/-- Memory's answer to the last Outcome Word write returns the slot to READY and latches DIRECTIVE DONE; at the answer to the
first one the windows, the hold limit, the idle time and the pool range that directives have set come into force; no other
block changes (R35, R36, R62, R180, R182).
That the settings come into force at the answer to the first write, OKAY or FAULT, is the model's choice (log entry 13). With a
second write the slot waits for that one (log entry 17). -/
def Obligations.OutcomeAnsweredReadies : Prop :=
  ∀ (s : State) (a : OwnAccess) (c : Nat) (lost second ok : Bool), s.pins.resetLow = false →
    s.bus.port = some (.own a false) → a.kind = .outcome second → (∀ w ∈ s.bus.waiting, w.wait ≠ .cond) →
    let now : Part := { s.toPart with force := ⟨s.path.windows, s.path.holdLimit, s.path.idleTime, s.pool.geometry⟩ }
    (s.unit.slot = .busy c lost (if second then .second else .outcome) →
      ∃ t : State, exec (.outcomeWriteAnswered ok) s = .next t ∧ t.pending = s.pending
      ∧ t.blocks = (now.setDirSlot .ready).blocks ∧ t.unit.latched = s.unit.latched ||| 1#64)
    ∧ (second = false → s.unit.slot = .busy c lost .second →
      ∃ t : State, exec (.outcomeWriteAnswered ok) s = .next t ∧ t.pending = s.pending
      ∧ t.blocks = now.blocks ∧ t.unit.latched = s.unit.latched)

/-- A Parameter Block that spells a directive is judged by the same judgement as that directive given as a command
(R180, R190).
The row of a directive stands for its writes and its parameter read in one event (log entry 13). -/
def Obligations.BlockJudgedAsCommand : Prop :=
  ∀ (code : Nat) (b : List Byte) (c : Instr), readParameters code b = some c →
    ∃ f : Part → Judged, (∀ s : State, exec c s = event s (fun p => p.directive code f))
    ∧ (∀ p : Part, p.carryOut code b = Part.conclude p (chooseAgain p (f p) (code == 0x54)) (f p))

/-- The Parameter Block read answered carries out the directive of a BUSY slot: SET TIMING takes its two counts from bytes
0-3, low byte first, clamped to 1 to 255. A FAULT on that read gives PARAMETER, for every directive, and nothing else; in both
cases the Outcome Word is written by an own access (R36, R180, R190). Where the writes unanswered are all held for that read, they
join the client line in the order they arrived, each with its hold timer as it runs (R22, R28). -/
def Obligations.ParameterReadCarriesOut : Prop :=
  ∀ (s : State) (a : OwnAccess) (code : Nat) (data : List Byte), s.pins.resetLow = false →
    s.bus.port = some (.own a false) → a.kind = .parameter → s.unit.slot = .busy code false .parameter →
    let answered := fun (x : Part) => x.freePort.pushOwn [x.outcomeWrite false]
    Leaves (.parameterReadAnswered false data) s (answered (s.composed code .parameter 0))
    ∧ (code = 0x02 → data.length = 64 →
        let hold := (byteAt data 0).toNat + 256 * (byteAt data 1).toNat
        let idle := (byteAt data 2).toNat + 256 * (byteAt data 3).toNat
        Leaves (.parameterReadAnswered true data) s
          (answered (({ s.toPart with path := { s.path with
              holdLimit := max 1 (min 255 hold), idleTime := max 1 (min 255 idle) } } : Part).composed 0x02 .accepted
            (if 1 ≤ hold ∧ hold ≤ 255 ∧ 1 ≤ idle ∧ idle ≤ 255 then 0 else 1))))
    ∧ (∀ ok : Bool, ok = false ∨ code = 0x02 → (∀ w ∈ s.bus.waiting, w.wait = .param) → s.quiet = true →
        ∃ u : State, exec (.parameterReadAnswered ok data) s = .next u
        ∧ u.bus.waiting = s.bus.waiting.map (fun w => { w with wait := .line })
        ∧ (match u.bus.port with
            | some (.client j t) => [(j, t)]
            | _ => []) ++ u.bus.clientLine = s.bus.clientLine ++ s.bus.waiting.map (fun w => (w.id, w.txn)))

/-- A lane number that names no lane of this part gives PARAMETER for every directive that takes one, and changes nothing
else (R40, R180 and the checks of R42, R104 to R106, R113, R117, R120, R153, R164, R168); on a part strapped for one lane SET TWIN,
on or off, and CLEAR ERRORS that name lane 1 do too (R40, R123, R186).
A stream number of 8 or more gives PARAMETER for every directive that takes one and changes nothing (R42 to R46, R153). -/
def Obligations.AbsentOperandIsParameter : Prop :=
  (∀ (s : State) (b : Byte), s.laneArg b = none →
     (s.takes 0x20 → ∀ i n, Judges (.openStream i b n) s 0x20 .parameter 0 s.toPart)
     ∧ (s.takes 0x30 → ∀ n w, Judges (.append b n w) s 0x30 .parameter 0 s.toPart)
     ∧ (s.takes 0x31 → Judges (.closeVolume b) s 0x31 .parameter 0 s.toPart)
     ∧ (s.takes 0x32 → Judges (.endRun b) s 0x32 .parameter 0 s.toPart)
     ∧ (s.takes 0x40 → Judges (.holdLane b) s 0x40 .parameter 0 s.toPart)
     ∧ (s.takes 0x41 → Judges (.releaseLane b) s 0x41 .parameter 0 s.toPart)
     ∧ (s.takes 0x42 → Judges (.cancelLane b) s 0x42 .parameter 0 s.toPart)
     ∧ (s.takes 0x43 → Judges (.unload b) s 0x43 .parameter 0 s.toPart)
     ∧ (s.takes 0x60 → ∀ i w p n m x y, Judges (.restore b i w p n m x y) s 0x60 .parameter 0 s.toPart)
     ∧ (s.takes 0x61 → ∀ x y, Judges (.restoreContinue b x y) s 0x61 .parameter 0 s.toPart)
     ∧ (s.takes 0x62 → ∀ l, Judges (.verifyVolume b l) s 0x62 .parameter 0 s.toPart))
  ∧ (∀ (s : State) (b : Byte), 8 ≤ b.toNat →
     (s.takes 0x20 → ∀ k n, Judges (.openStream b k n) s 0x20 .parameter 0 s.toPart)
     ∧ (s.takes 0x21 → ∀ n, Judges (.openRecord b n) s 0x21 .parameter 0 s.toPart)
     ∧ (s.takes 0x22 → Judges (.endRecord b) s 0x22 .parameter 0 s.toPart)
     ∧ (s.takes 0x23 → Judges (.flushStream b) s 0x23 .parameter 0 s.toPart)
     ∧ (s.takes 0x24 → Judges (.closeStream b) s 0x24 .parameter 0 s.toPart)
     ∧ (s.takes 0x60 → ∀ k w p n m x y, Judges (.restore k b w p n m x y) s 0x60 .parameter 0 s.toPart))
  ∧ (∀ s : State, s.pins.lnc = false →
     (s.takes 0x33 → ∀ on, Judges (.setTwin on 1) s 0x33 .parameter 0 s.toPart)
     ∧ (s.takes 0x78 → Judges (.clearErrors 1) s 0x78 .parameter 0 s.toPart))

/-- RESET PART resets every block as R33, R39, R59, R69, R109, R129, R150 and R187 say and gives ACCEPTED with the count 1:
settings and windows at their reset values and in force, the refusal record empty, lanes at rest by their bays, OPEN mirrors and
OPEN cartridges of the map INTERRUPTED, map labels and Hold List kept; no own access is left but the one on the port, and the Outcome Word is the first
issued.
The primary lane and the kept counter are the model's choices (log entries 5, 6). That an OPEN which an UNKNOWN location record
only remembers becomes INTERRUPTED too is the model's choice as well, and no rule's (log entry 46). -/
def Obligations.ResetPartResets : Prop :=
  ∀ s : State, s.takes 0x7F →
    ∃ t : State, exec .resetPart s = .next t ∧ t.pending = s.pending ∧ t.pins = s.pins
    ∧ t.path = ⟨Vector.replicate 12 none, 10, 20, 0, none⟩ ∧ t.force = ⟨Vector.replicate 12 none, 10, 20, none⟩
    ∧ t.hasIssued (match s.bus.port with
        | some (.own a _) => [a]
        | _ => []) [t.outcomeWrite false]
    ∧ t.streams = State.reset.streams ∧ t.assembly = State.reset.assembly
    ∧ t.pool.geometry = none ∧ t.pool.buffers = [] ∧ t.pool.free = [] ∧ t.pool.waiters = []
    ∧ t.twin = ⟨false, .l0⟩
    ∧ (∀ k, t.lane k = { State.reset.lane k with
        state := if s.present k = true ∧ (s.loc (bay k)).occ = .occupied then .idle else .empty
        nextServing := (s.lane k).nextServing })
    ∧ t.span = s.span.map (fun e => if e.mirror = .opened then { e with mirror := .interrupted } else e)
    ∧ (∀ p, t.loc p = if (s.loc p).state = some .opened then { s.loc p with state := some .interrupted } else s.loc p)
    ∧ t.library.holds = s.library.holds ∧ t.library.openL = s.library.openL ∧ t.library.openR = s.library.openR
    ∧ t.unit.slot = .busy 0x7F false .outcome ∧ t.unit.outcome = ⟨0x7F, .accepted, false, 0, 1⟩
    ∧ t.unit.mask = 0 ∧ t.unit.pulseMode = s.pins.atm
    ∧ (s.changer.out = none → t.changer.state = .offline ∧ t.changer.queue = []
        ∧ t.changer.out = some ⟨.query, none, none, false⟩ ∧ t.changer.sent = s.changer.sent ++ [[0xA7, 0x23, 0x00, 0xDD]])

/-! ## Settings: windows, timing, ATTN, pool, twin, Hold List -/

/-- SET WINDOW with a size its role may have, an aligned base, a resting owner and no shared address sets the window; with
size 0 it unsets it; no other block changes (R34, R35).
SET WINDOW refused in the order of R35: PARAMETER for a role, size, base or lane it may not have, then STATE for an active
owner, then OVERLAP; nothing changes but the outcome.
The window comes into force at the answer to the outcome's write (OutcomeAnsweredReadies, log entry 13). -/
def Obligations.SetWindowSetsOrRefuses : Prop :=
  (∀ (s : State) (b : Byte) (role : Fin 12) (base size : BitVec 32), s.takes 0x01 → b.toNat = role.val →
     ((role.val = 9 ∨ role.val = 11) → s.pins.lnc = true) → s.roleActive role = false →
     (size.toNat ≠ 0 → allowedSize role size.toNat = true ∧ base.toNat % size.toNat = 0
       ∧ ∀ r ∈ s.areaRange :: s.windowRanges (some role) ++ s.poolRange ++ s.restoreAreas,
           overlaps base.toNat size.toNat r.1 r.2 = false) →
     Judges (.setWindow b base size) s 0x01 .accepted 0 { s.toPart with path := { s.path with
       windows := s.path.windows.set role (if size.toNat = 0 then none else some ⟨base.toNat, size.toNat⟩) } })
  ∧ (∀ (s : State) (b : Byte) (base size : BitVec 32), s.takes 0x01 →
     let parameter := 12 ≤ b.toNat ∨ ((b.toNat = 9 ∨ b.toNat = 11) ∧ s.pins.lnc = false)
       ∨ (size.toNat ≠ 0 ∧ ∃ h : b.toNat < 12, allowedSize ⟨b.toNat, h⟩ size.toNat = false ∨ base.toNat % size.toNat ≠ 0)
     (parameter → Judges (.setWindow b base size) s 0x01 .parameter 0 s.toPart)
     ∧ (∀ role : Fin 12, ¬ parameter → b.toNat = role.val → s.roleActive role = true →
         Judges (.setWindow b base size) s 0x01 .state 0 s.toPart)
     ∧ (∀ role : Fin 12, ¬ parameter → b.toNat = role.val → s.roleActive role = false → size.toNat ≠ 0 →
         (∃ r ∈ s.areaRange :: s.windowRanges (some role) ++ s.poolRange ++ s.restoreAreas,
           overlaps base.toNat size.toNat r.1 r.2 = true) →
         Judges (.setWindow b base size) s 0x01 .overlap 0 s.toPart))

/-- SET TIMING sets both counts, clamped to 1 to 255, with detail 1 when it clamped; no other block changes (R36).
They come into force at the answer to the outcome's write (OutcomeAnsweredReadies, log entry 13). -/
def Obligations.SetTimingClamps : Prop :=
  ∀ (s : State) (hold idle : BitVec 16), s.takes 0x02 →
    Judges (.setTiming hold idle) s 0x02 .accepted
      (if 1 ≤ hold.toNat ∧ hold.toNat ≤ 255 ∧ 1 ≤ idle.toNat ∧ idle.toNat ≤ 255 then 0 else 1)
      { s.toPart with path := { s.path with
        holdLimit := max 1 (min 255 hold.toNat), idleTime := max 1 (min 255 idle.toNat) } }

/-- SET ATTN puts level mode (0) or pulse mode (1) in force and refuses any other value with PARAMETER (R184).
The end of a pulse of 1 µs releases ATTN and changes no block (R183). -/
def Obligations.AttnModeAndPulse : Prop :=
  (∀ (s : State) (mode : Byte), s.takes 0x03 →
     (mode.toNat ≤ 1 → Judges (.setAttn mode) s 0x03 .accepted 0
       { s.toPart with unit := { s.unit with pulseMode := mode.toNat == 1 } })
     ∧ (1 < mode.toNat → Judges (.setAttn mode) s 0x03 .parameter 0 s.toPart))
  ∧ (∀ (s : State) (since : Nat), s.pins.resetLow = false → s.unit.pulseMode = true → s.unit.attn = .pulse since →
     since + 1 ≤ s.now →
     ∃ t : State, exec .attnPulseEnd s = .next t ∧ t.pending = s.pending ∧ t.blocks = s.blocks ∧ t.unit.attn = .released)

-*-

■ WHAT YOU SHOULD DO
Within the material above, extract exactly the lines that start at the line containing "let idle := (byteAt" and stop after the line containing "else (R40, R180", and only those.

■ WRITTEN REPLY
        let idle := (byteAt data 2).toNat + 256 * (byteAt data 3).toNat
        Leaves (.parameterReadAnswered true data) s
          (answered (({ s.toPart with path := { s.path with
              holdLimit := max 1 (min 255 hold), idleTime := max 1 (min 255 idle) } } : Part).composed 0x02 .accepted
            (if 1 ≤ hold ∧ hold ≤ 255 ∧ 1 ≤ idle ∧ idle ≤ 255 then 0 else 1))))
    ∧ (∀ ok : Bool, ok = false ∨ code = 0x02 → (∀ w ∈ s.bus.waiting, w.wait = .param) → s.quiet = true →
        ∃ u : State, exec (.parameterReadAnswered ok data) s = .next u
        ∧ u.bus.waiting = s.bus.waiting.map (fun w => { w with wait := .line })
        ∧ (match u.bus.port with
            | some (.client j t) => [(j, t)]
            | _ => []) ++ u.bus.clientLine = s.bus.clientLine ++ s.bus.waiting.map (fun w => (w.id, w.txn)))

/-- A lane number that names no lane of this part gives PARAMETER for every directive that takes one, and changes nothing
else (R40, R180 and the checks of R42, R104 to R106, R113, R117, R120, R153, R164, R168); on a part strapped for one lane SET TWIN,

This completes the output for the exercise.